O Bosque circunda e divide o reino, representando não apenas uma, mas todas as florestas. Seus habitantes são ferozmente independentes, acreditando estarem sujeitos apenas às regras dela. Seus diversos povos, criaturas e elementos naturais implacáveis mantiveram o mundo exterior afastado desde tempos imemoriais. O Bosque é o espírito de todas as florestas, e elas, por sua vez, são sua carne, e a vida que sustentam é um sinal de sua saúde.

No coração de cada floresta há uma Árvore-Mãe, local onde a floresta é ao mesmo tempo mais poderosa e mais perigosa. Cada Árvore-Mãe nasce de uma única Semente-Mãe, obtida exclusivamente de uma Mãe moribunda ou morta. A Árvore-Mãe atua como um eixo para as plantas, árvores e animais ao seu redor, observando e reagindo a quaisquer incursões problemáticas em seu domínio. Em particular, as Árvores-Mãe temem os humanos.

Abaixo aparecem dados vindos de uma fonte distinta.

/-- One addition, maximum or minimum in the wire format (R201, R202, R216). -/
def CollDesc.combine (d : CollDesc) (a b : Nat) : Nat :=
  let x := d.wireFmt.decode a
  let y := d.wireFmt.decode b
  (d.wireFmt.round rne (match d.red with | 0 => (numAdd x y).1 | 1 => numMax x y | _ => numMin x y)).1

/-- A wire element is NaN. -/
def CollDesc.wnan (d : CollDesc) (a : Nat) : Bool := decide (d.wireFmt.decode a = .nan)

/-- A data element is NaN; bytes have none. -/
def CollDesc.dnan (d : CollDesc) (a : Nat) : Bool := decide (d.fmt ≠ 3) && decide (d.dataFmt.decode a = .nan)

/-- A data element as an adder writes it: a NaN is the canonical one (R228). -/
def CollDesc.canon (d : CollDesc) (a : Nat) : Nat := if d.dnan a then (d.dataFmt.round rne .nan).1 else a

/-- This member's contribution to a reduce step, in the wire format (R201). -/
def CollDesc.contribution (d : CollDesc) (t : CStep) (s : State) : Except Stop Elems :=
  let q := d.quarter t
  if t.level = 0 then
    match readElems d.who 16 d.esize q.n (d.fullAt (d.fld 16 6) t.pitch q.abs) s with
    | .error x => .error x
    | .ok xs => .ok (xs.map (fun x => ((d.wireFmt.round rne (d.dataFmt.decode x.1)).1, x.2)))
  else readElems d.who d.wgran d.wsize q.n (d.stageAt t.level t.pitch + q.rel * d.wgran) s

/-- What an adder makes of a reduce step: the new partials, and which elements become NaN here (R216). -/
def CollDesc.reduceStep (d : CollDesc) (t : CStep) (incoming : Bool) (s : State) : Except Stop (Elems × List Nat) :=
  match d.contribution t s with
  | .error x => .error x
  | .ok xs =>
    if ! incoming then
      .ok (xs, ((xs.zipIdx).filter (fun x => d.wnan x.1.1)).map (fun x => x.2))
    else
      let q := d.quarter t
      match readElems d.who d.wgran d.wsize q.n (d.recvAt t.level t.pitch + q.rel * d.wgran) s with
      | .error x => .error x
      | .ok ys =>
        let zs := (ys.zip xs).map (fun x => (d.combine x.1.1 x.2.1, x.1.2 || x.2.2))
        .ok (zs, (((ys.zip zs).zipIdx).filter (fun x => ! d.wnan x.1.1.1 && d.wnan x.1.2.1)).map (fun x => x.2))

/-- The global index of element `i` of a step's quarter. -/
def CollDesc.globalIdx (d : CollDesc) (t : CStep) (i : Nat) : Nat := t.pitch * (d.pitch / d.esize) + (d.quarter t).abs * d.per + i

/-! Channels and runs. -/

/-- A running collective takes no further step: it has aborted, or an abort came after its last pitch (R222). -/
def CollRun.ended (r : CollRun) : Bool := r.abort.isSome || r.overrun

/-- A channel. -/
def chanOf (c : Nat) (s : State) : Chan := tget {} s.chans c

/-- Change a channel. -/
def modChan (c : Nat) (f : Chan → Chan) (s : State) : State := { s with chans := tmod {} s.chans c f }

/-- Change the running collective of a channel. -/
def modRun (c : Nat) (f : CollRun → CollRun) (s : State) : State := modChan c (fun k => { k with run := k.run.map f }) s

/-- Channel `c` belongs to rope `r` (R213). -/
def chanOwnedBy (c r : Nat) (s : State) : Bool :=
  decide (getF F.COL_CHAN_CTRL_OWNED [c] s = 1) && decide (getF F.COL_CHAN_CTRL_OWNER [c] s = r)

/-- The status fields of a channel and the work bits of the adders follow it. -/
def noteChan (c : Nat) (s : State) : State :=
  let k := chanOf c s
  let n := k.queue.length + (if k.run.isSome then 1 else 0)
  let seq := match k.run with | some r => r.desc.seq | none => (match k.queue with | d :: _ => d.seq | [] => k.expect)
  let s := setF F.COL_CHAN_STATUS_QUEUED [c] n (setF F.COL_CHAN_STATUS_BUSY [c] (if k.run.isSome then 1 else 0)
    (setF F.COL_CHAN_STATUS_SEQ [c] seq s))
  let busy := fun (p : Nat) => match k.run with
    | none => false
    | some r => (List.range r.desc.levels).any (fun l => decide (r.desc.dim l = p / 4))
  forN 16 s (fun p s =>
    let w : Word := BitVec.ofNat 64 (getF F.COL_ADD_STATUS_CHANNELS [p] s)
    let b : Word := BitVec.ofNat 64 (2 ^ c)
    setF F.COL_ADD_STATUS_CHANNELS [p] (if busy p then w ||| b else w &&& ~~~b).toNat s)

/-- A note for a packet of a step. -/
def noteKey (t : CStep) (pkt : Nat) : Nat := t.handle * 2 ^ 24 + pkt

/-- The value an unlisted note has: no NaN. -/
abbrev noNote : CollNote := ⟨0xFFFFFFFFFFFFFFFF, 0x7FFF, 0, 0⟩

/-- The 16 bytes of a pitch note (R206). -/
def noteBytes (n : CollNote) : List Byte :=
  natLe 8 n.elem ++ natLe 2 (if n = noNote then 0 else n.rank) ++ natLe 1 n.level ++ natLe 1 n.pos ++ zeros 4

/-- A pitch note from its bytes. -/
def noteOf (bs : List Byte) : CollNote :=
  if fieldAt bs 0 8 = 0xFFFFFFFFFFFFFFFF then noNote else ⟨fieldAt bs 0 8, fieldAt bs 8 2 % 32768, fieldAt bs 10 1, fieldAt bs 11 1⟩

/-- The note of a packet of a step. -/
def CollRun.note (r : CollRun) (t : CStep) (pkt : Nat) : CollNote := tget noNote r.notes (noteKey t pkt)

/-- The note with the smaller element index. -/
def minNote (a b : CollNote) : CollNote := if b.elem < a.elem then b else a

/-- This member as the origin of a NaN. -/
def selfNote (d : CollDesc) (t : CStep) (i : Nat) (s : State) : CollNote :=
  ⟨d.globalIdx t i, (ropeOf d.rope s).rank, t.level, d.pos t.level⟩

/-- The note of packet `j` of a step once the elements that become NaN here are in it; `es` is the bytes of an element. -/
def addedNote (d : CollDesc) (t : CStep) (es j : Nat) (old : CollNote) (new : List Nat) (s : State) : CollNote :=
  ((new.filter (fun i => decide (i * es / 4080 = j))).map (fun i => selfNote d t i s)).foldl minNote old

/-- Packets of a step whose element has `es` bytes. -/
def CollDesc.npkts (d : CollDesc) (t : CStep) (es : Nat) : Nat := ((d.quarter t).n * d.per * es + 4079) / 4080

/-- Levels and phases that exchange credits (R211). -/
def CollDesc.credited (d : CollDesc) (l : Nat) (g : Bool) : Bool :=
  decide (1 < d.size l) && (if g then decide (d.op ≠ 1) else decide (d.op ≠ 2))

/-- The number a credit is held under. -/
def creditKey (l sub : Nat) (g : Bool) (k : Nat) : Nat := ((l * 4 + sub) * 2 + (if g then 1 else 0)) * 2 ^ 23 + k

/-- A step is done with. -/
def CollRun.isDid (r : CollRun) (t : CStep) : Bool := decide ((r.desc.quarter t).n = 0) || tget false r.did t.handle

/-- Leading complete pitches of a level and phase. -/
def CollRun.doneAt (r : CollRun) (l : Nat) (g : Bool) : Nat :=
  if r.desc.phaseUsed l g then tget 0 r.levelDone (l * 2 + (if g then 1 else 0)) else r.desc.npitch

/-- Pitch `k` of a level and phase is complete here: its steps processed, its messages sent. -/
def CollRun.levelComplete (r : CollRun) (l : Nat) (g : Bool) (k : Nat) : Bool :=
  (r.desc.stepsIn l g k).all r.isDid && (r.desc.sends l g k).all (fun t => tget false r.sent t.handle)

/-- This member's own results of a level's pitch are stored. -/
def CollRun.ownDone (r : CollRun) (l k : Nat) : Bool :=
  (List.range 4).all (fun j => r.isDid ⟨l, j, false, r.desc.pos l, k⟩)

/-- IN may be read for pitch `k` (R192, R211). -/
def CollRun.inReady (r : CollRun) (k : Nat) (s : State) : Bool :=
  decide (r.desc.fld 22 2 = 0xFFFF) || decide (k + 1 ≤ (devBelay (r.desc.fld 22 2) s).toNat)

/-- The contribution of a level's pitch is there. -/
def CollRun.contribReady (r : CollRun) (l k : Nat) (s : State) : Bool :=
  if l = 0 ∨ r.desc.op = 2 then r.inReady k s else r.ownDone (l - 1) k

/-- The stage buffer that takes the result of a level's pitch is free (R211). -/
def CollRun.stageFree (r : CollRun) (l k : Nat) : Bool :=
  decide (l = r.desc.top) || decide (k < r.doneAt (l + 1) false + 2)

/-- The data of pitch `k` above level `l` of the gather is whole here. -/
def CollRun.gatherHave (r : CollRun) (l k : Nat) : Bool :=
  r.ownDone r.desc.top k && (List.range r.desc.levels).all (fun m => decide (m < l) || (r.desc.stepsIn m true k).all r.isDid)

/-- Pitch `k` is complete at this member (R212). -/
def CollRun.pitchOut (r : CollRun) (k : Nat) : Bool :=
  if r.desc.op = 1 then r.ownDone r.desc.top k else r.gatherHave 0 k

/-- Every pitch of every level and phase is complete. -/
def CollRun.allDone (r : CollRun) : Bool :=
  decide (r.pitches = r.desc.npitch) && (List.range r.desc.levels).all (fun l =>
    decide (r.doneAt l false = r.desc.npitch) && decide (r.doneAt l true = r.desc.npitch))

/-- Send a collective cell to a rank; false when it fails at once. -/
def sendCollCell (c : Nat) (d : CollDesc) (rank kind : Nat) (payload : List Byte) (s : State) : Bool × State :=
  sendCellRank (.coll c (BitVec.ofNat 32 d.seq)) d.rope rank kind (BitVec.ofNat 32 d.tag) ((payload ++ zeros 48).take 48) 26 s

/-- A message of the running collective. -/
def ofColl (c : Nat) : MsgUnit → Bool
  | .coll x _ => decide (x = c)
  | _ => false

/-- The messages of a running collective that have not started are gone (R222, step 2). -/
def dropCollMsgs (c : Nat) (s : State) : State :=
  let n := (s.msgs.waiting.filter (fun m => ofColl c m.unit)).length
  modRun c (fun r => { r with msgs := r.msgs - n })
    (modMsgs (fun m => { m with waiting := m.waiting.filter (fun x => ! ofColl c x.unit) }) s)

/-- Every byte of a range lies in a memory of this device. -/
def ownPlaces (w : Who) (a n : Nat) (s : State) : Bool :=
  (List.range (n / 2 ^ 21 + 2)).all (fun i =>
    let b := if i = 0 then a else a / 2 ^ 21 * 2 ^ 21 + i * 2 ^ 21
    decide (a + n ≤ b) || (match locate w b true s with | .place p => decide (p < 2 ^ 64) | _ => false))

/-- OUT of every pitch from `r.pitches` on is undefined after an abort: free bytes (R222, step 3), where it lies in this device's own
memory (log 73). -/
def voidOut (r : CollRun) (s : State) : State :=
  let d := r.desc
  let off := if d.op = 1 then 16 * (r.pitches * d.shard) else r.pitches * d.pitch
  let n := d.outBytes - off
  if ! ownPlaces d.who (d.fld 24 6 + off) n s then s
  else match wr d.who (d.fld 24 6 + off) ((List.range n).map (fun i => Config.freeByte (s.fresh + i))) s with
  | .ok t => { t with fresh := s.fresh + n }
  | .error _ => s

/-- The running collective of a channel aborts (R221, R222): status, level, position and rank named, NaN element. A member whose last
pitch is complete keeps its own status, and only starts no further message (R222, R223; log 73). -/
def collAbort (c : Nat) (a : Nat × Nat × Nat × Nat) (elem : Nat) (s : State) : State :=
  match (chanOf c s).run with
  | none => s
  | some r =>
    if r.ended then s
    else if r.pitches = r.desc.npitch then dropCollMsgs c (modRun c (fun r => { r with overrun := true }) s)
    else
      let s := voidOut r (dropCollMsgs c (modRun c (fun r => { r with abort := some a }) s))
      let s := if getF F.COL_CHAN_NAMED_VALID [c] s = 1 then s
        else setF F.COL_CHAN_NAMED_VALID [c] 1 (setF F.COL_CHAN_NAMED_STATUS [c] a.1 (setF F.COL_CHAN_NAMED_LEVEL [c] a.2.1
          (setF F.COL_CHAN_NAMED_POSITION [c] a.2.2.1 (setF F.COL_CHAN_NAMED_RANK [c] a.2.2.2 s))))
      let body := natLe 1 a.1 ++ natLe 1 a.2.1 ++ natLe 1 a.2.2.1 ++ zeros 1 ++ natLe 4 a.2.2.2 ++ natLe 8 elem
      forN r.desc.levels s (fun l s =>
        if r.desc.size l = 1 then s
        else (sendCollCell c r.desc (r.desc.prev l) 0x21 body (sendCollCell c r.desc (r.desc.next l) 0x21 body s).2).2)

/-- The level and position a rank has beside this member. -/
def placeOfRank (d : CollDesc) (rank : Nat) : Nat × Nat :=
  ((List.range d.levels).findSome? (fun l =>
    if d.next l = rank then some (l, (d.pos l + 1) % d.size l)
    else if d.prev l = rank then some (l, (d.pos l + d.size l - 1) % d.size l)
    else none)).getD (0, 0)

/-- A message or cell of a collective failed: MEMBER_LOST names the rank (R221). -/
def collLost (c : Nat) (seq : BitVec 32) (rank : Nat) (s : State) : State :=
  match (chanOf c s).run with
  | none => s
  | some r =>
    if r.desc.seq ≠ seq.toNat then s
    else
      let p := placeOfRank r.desc rank
      collAbort c (St.memberLost, p.1, p.2, rank) 0xFFFFFFFFFFFFFFFF s

/-- A message of a collective is acknowledged or has failed. -/
def collMsgDone (c : Nat) (seq : BitVec 32) (s : State) : State :=
  modRun c (fun r => if r.desc.seq = seq.toNat then { r with msgs := r.msgs - 1 } else r) s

As florestas nunca vivem isoladas e se comunicam entre si para dar avisos ou pedir ajuda. O auxílio pode vir de várias formas, pois a Semente-Mãe tem grande alcance. Defensores do Povo-Corvo podem armar armadilhas de seiva para capturar caçadores perdidos, enquanto Dríades roubam o machado da caixa de ferramentas do lenhador. Mas nenhum é mais poderoso (nem mais temido) do que o Woodwose, o verdadeiro protetor da floresta. Uma criatura forjada de planta e osso, o Woodwose vive para apenas um propósito: proteger o bosque e qualquer um que viva dentro de seus limites.

Apesar de sua reputação temível, muitos contam histórias da bondade do bosque também. Braços verdes e musculosos salvando uma criança pega por um deslizamento repentino. Fogos-fátuos revelando um caminho oculto outrora considerado perdido. Palavras de aviso cantadas por um corvo em uma árvore. Assim, patrulheiros e outros forasteiros deixam tigelas de frutas e nozes ao lado de grandes pilhas de pedras como prova de seu respeito e admiração, na esperança de que lhes seja permitido passar livremente por um Bosque protegido.

Claro que o Bosque não está desabitado. Escondidas nos galhos e em clareiras vazias, há aldeias povoadas, cabanas rústicas e torres pitorescas. Aqueles que conseguem sobreviver (ou até prosperar) em tais lugares aprendem a viver segundo as regras da floresta, pois quem as ignora ou as enfrenta de forma imprudente normalmente encontra um fim brutal. O Bosque é habitado por criaturas estranhas e maravilhosas, como Goblins, Espíritos, Ents, Trolls, Lobisomens, Bruxas e até plantas e animais falantes. A maioria é abertamente hostil a forasteiros (especialmente humanos), mas alguns — em ocasiões raras — aceitam negociar com aqueles que mostram respeito pelo Bosque. Todos, no entanto, demonstram reverência absoluta pelas Fadas (às vezes chamadas de Povo Pálido ou Vizinhos).

Os Vizinhos

Através dos espinheiros e sobre os arbustos, existe um espaço liminar onde os reinos dos mortais e das Fadas se tocam. Se você procurar por ele, não o encontrará. Mas se precisar atravessar, você o fará. As criaturas que habitam este lugar podem parecer e soar familiares, mas não se engane: elas não são como nós. Altas, esguias, pálidas como o gelo e estranhamente belas, as Fadas não obedecem a nenhuma lei mortal, nem se submetem à sua moralidade. E, no entanto, são afligidas pela esterilidade, carecendo da capacidade de criar sua própria espécie. Por este motivo, devem cruzar o limiar para o reino mortal para tratar com os humanos. Existem muitos nomes para o seu tipo, mas apenas um já escapou de seus lábios: Vizinhos.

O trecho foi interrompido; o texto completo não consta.